Was This NFT Artist Wrong to Think She Could Be Exhibited at the Louvre?
Over this past weekend, the NFT artist Claire Silver had some of the worst few days of her life. She went from believing that her work would be exhibited at the Louvre, the world’s most visited museum, to getting a public bashing when it was revealed that that was not, in fact, the case. Branded as a scammer by those in the NFT community and a fool by everybody else, the reigning takeaway from commentators was that Silver should have never believed her works could be shown in the Louvre. But why not?
To start at the beginning: Silver, who recently got representation with major talent agency WME, was approached by the organizers of Paris Blockchain Week with an invitation to exhibit her art as part of the conference, scheduled for the end of March. In its fourth edition, Paris Blockchain Week is held at the Le Carrousel du Louvre, an underground shopping mall named after two near by landmarks, the Place du Carrousel and the Louvre.
Silver alleges that the organizers of Paris Blockchain Week misrepresented the location of their sponsored exhibit, making it sound as if Louvre were participating and her work would be displayed in the museum’s hallowed galleries. Excited at what she thought would be the peak event of her career, Silver tweeted out that she would be exhibiting at the Louvre. Soon after, Variety picked up the story. Incredulous as to the artist’s claims, Zachary Small, a frequent contributor to the New York Times, reached out to representatives of the Louvre who confirmed that the museum was not planning on exhibiting Silver’s work.
In a now deleted series of tweets, Silver wrote that Paris Blockchain Weekend had misrepresented the opportunity and that after the past two years, where artists in the NFT scene were granted sudden entree into the highest echelons of the art world, anything seemed possible.
Silver’s NFTs sold at Sotheby’s last year as part of a contemporary art day auction, and her work entered LACMA’s permanent collection earlier this year. Her peers have not just made gobs of money but have been the subjects of exhibitions at respected galleries like Pace and have been collected by major museums, including the Palais de Tokyo and the Institute of Contemporary Art, Miami. The Metropolitan Museum of Art, the British Museum, and the Uffizi Gallery have worked with NFT entrepreneurs to sell NFTs. Tezos is a leading partner for Art Basel’s four fairs around the world, and Art Basel’s parent company, MCH Group, has developed its own blockchain.
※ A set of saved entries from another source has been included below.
section
variable (s : State) (n : Nat) (f : MbSt → MbSt)
@[simp] theorem mbUpd_csr : (mbUpd s n f).csr = s.csr := rfl
@[simp] theorem mbUpd_fresh : (mbUpd s n f).fresh = s.fresh := rfl
@[simp] theorem mbUpd_pending : (mbUpd s n f).pending = s.pending := rfl
@[simp] theorem mbUpd_rsp : (mbUpd s n f).rsp = s.rsp := rfl
@[simp] theorem mbUpd_free : (mbUpd s n f).free = s.free := rfl
@[simp] theorem mbUpd_isl : (mbUpd s n f).isl = s.isl := rfl
@[simp] theorem mbUpd_hitch : (mbUpd s n f).hitch = s.hitch := rfl
@[simp] theorem mbUpd_spine : (mbUpd s n f).spine = s.spine := rfl
@[simp] theorem mbUpd_bram : (mbUpd s n f).bram = s.bram := rfl
@[simp] theorem mbUpd_recent : (mbUpd s n f).recent = s.recent := rfl
@[simp] theorem mbUpd_eng : (mbUpd s n f).eng = s.eng := rfl
@[simp] theorem mbUpd_eis : (mbUpd s n f).eis = s.eis := rfl
@[simp] theorem mbUpd_tim : (mbUpd s n f).tim = s.tim := rfl
@[simp] theorem mbUpd_frames : (mbUpd s n f).frames = s.frames := rfl
@[simp] theorem mbUpd_ff : (mbUpd s n f).ff = s.ff := rfl
@[simp] theorem mbUpd_load : (mbUpd s n f).load = s.load := rfl
@[simp] theorem mbUpd_pwr : (mbUpd s n f).pwr = s.pwr := rfl
@[simp] theorem mbUpd_fuses : (mbUpd s n f).fuses = s.fuses := rfl
@[simp] theorem mbUpd_flash : (mbUpd s n f).flash = s.flash := rfl
@[simp] theorem mbUpd_boot : (mbUpd s n f).boot = s.boot := rfl
@[simp] theorem mbUpd_csPos : (mbUpd s n f).csPos = s.csPos := rfl
@[simp] theorem mbUpd_csStart : (mbUpd s n f).csStart = s.csStart := rfl
@[simp] theorem mbUpd_plan : (mbUpd s n f).plan = s.plan := rfl
@[simp] theorem mbUpd_parts : (mbUpd s n f).parts = s.parts := rfl
@[simp] theorem mbUpd_sessions : (mbUpd s n f).sessions = s.sessions := rfl
@[simp] theorem mbUpd_nextSession : (mbUpd s n f).nextSession = s.nextSession := rfl
@[simp] theorem mbUpd_alarms : (mbUpd s n f).alarms = s.alarms := rfl
@[simp] theorem mbUpd_nextAlarm : (mbUpd s n f).nextAlarm = s.nextAlarm := rfl
@[simp] theorem mbUpd_alarmLost : (mbUpd s n f).alarmLost = s.alarmLost := rfl
@[simp] theorem mbUpd_lostSeq : (mbUpd s n f).lostSeq = s.lostSeq := rfl
@[simp] theorem mbUpd_up : (mbUpd s n f).up = s.up := rfl
@[simp] theorem mbUpd_net : (mbUpd s n f).net = s.net := rfl
@[simp] theorem mbUpd_way : (mbUpd s n f).way = s.way := rfl
@[simp] theorem mbUpd_outs : (mbUpd s n f).outs = s.outs := rfl
@[simp] theorem mbUpd_nic : (mbUpd s n f).nic = s.nic := rfl
@[simp] theorem mbUpd_noc : (mbUpd s n f).noc = s.noc := rfl
@[simp] theorem mbUpd_hw : (mbUpd s n f).hw = s.hw := rfl
@[simp] theorem mbUpd_selfFenced : (mbUpd s n f).selfFenced = s.selfFenced := rfl
@[simp] theorem mbUpd_frameAt : (mbUpd s n f).frameAt = s.frameAt := rfl
@[simp] theorem mbUpd_dram : (mbUpd s n f).dram = s.dram := rfl
@[simp] theorem mbUpd_mc : (mbUpd s n f).mc = s.mc := rfl
@[simp] theorem mbUpd_sec : (mbUpd s n f).sec = s.sec := rfl
@[simp] theorem mbUpd_lane : (mbUpd s n f).lane = s.lane := rfl
@[simp] theorem mbUpd_quad : (mbUpd s n f).quad = s.quad := rfl
@[simp] theorem mbUpd_bight : (mbUpd s n f).bight = s.bight := rfl
@[simp] theorem mbUpd_tap : (mbUpd s n f).tap = s.tap := rfl
@[simp] theorem mbUpd_fns : (mbUpd s n f).fns = s.fns := rfl
@[simp] theorem mbUpd_pcie : (mbUpd s n f).pcie = s.pcie := rfl
@[simp] theorem mbUpd_msi : (mbUpd s n f).msi = s.msi := rfl
@[simp] theorem mbUpd_port : (mbUpd s n f).port = s.port := rfl
end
The come up was swift and extreme for artists who have operated outside of the art world for the majority of their careers. For Silver, the sudden change in fortune was even more marked. In her interview with Variety, she described having experienced childhood poverty in the “cornfield town” she grew up in, though she did not specify which one.
In the end, Silver was a victim of the ecosystem that made her. The fortunes of those in the NFT scene was made by harnessing a single, precious resource: hardcore believing. Artists and sellers of NFTs had to convince buyers that these pieces of digital art, mere JPEGs, could be worth something, and that meant a lot of evangelizing. Per the slew of press releases that have hit my inbox over the past three years, every project was the most exciting, most groundbreaking, most promising collection to have ever been created.
Whether or not those claims amounted to a scam or a life-changing deal depended on the seemingly random whims of the NFT community. Why did one animal PFP collection, like Pudgy Penguins, do better than another? Why were respected artists with deep backgrounds in digital art, like Harm Van Den Dorpel and Rhea Myers, failing to match the prices of pictures of apes in different outfits? People took advantage of that crapshoot to overpromise—sometimes those promises came true, as evinced by the small crop of NFT millionaires.
And some people, of course, just straight up lied about things, running away with the money and never following through on whatever continued “utility” they had offered. In one case, the 17-year old creator of an NFT collection called “Iconics” managed to get collectors to purchase more than $100,000 worth of NFTs in a pre-sale; when the date came for the creator to send over the NFT, all the collectors found in their Ether wallets were a bunch of copy and pasted emojis.
HODL—crypto vernacular for “hold” as in, don’t sell—changed the world by shaping a new and radical digital economy that advocated the recognition of these work’s long-term value and thereby forcing fine art museums to open up to the visual culture being fomented online lest they too miss out. Silver believed because believing brought her this far. But belief has its limits.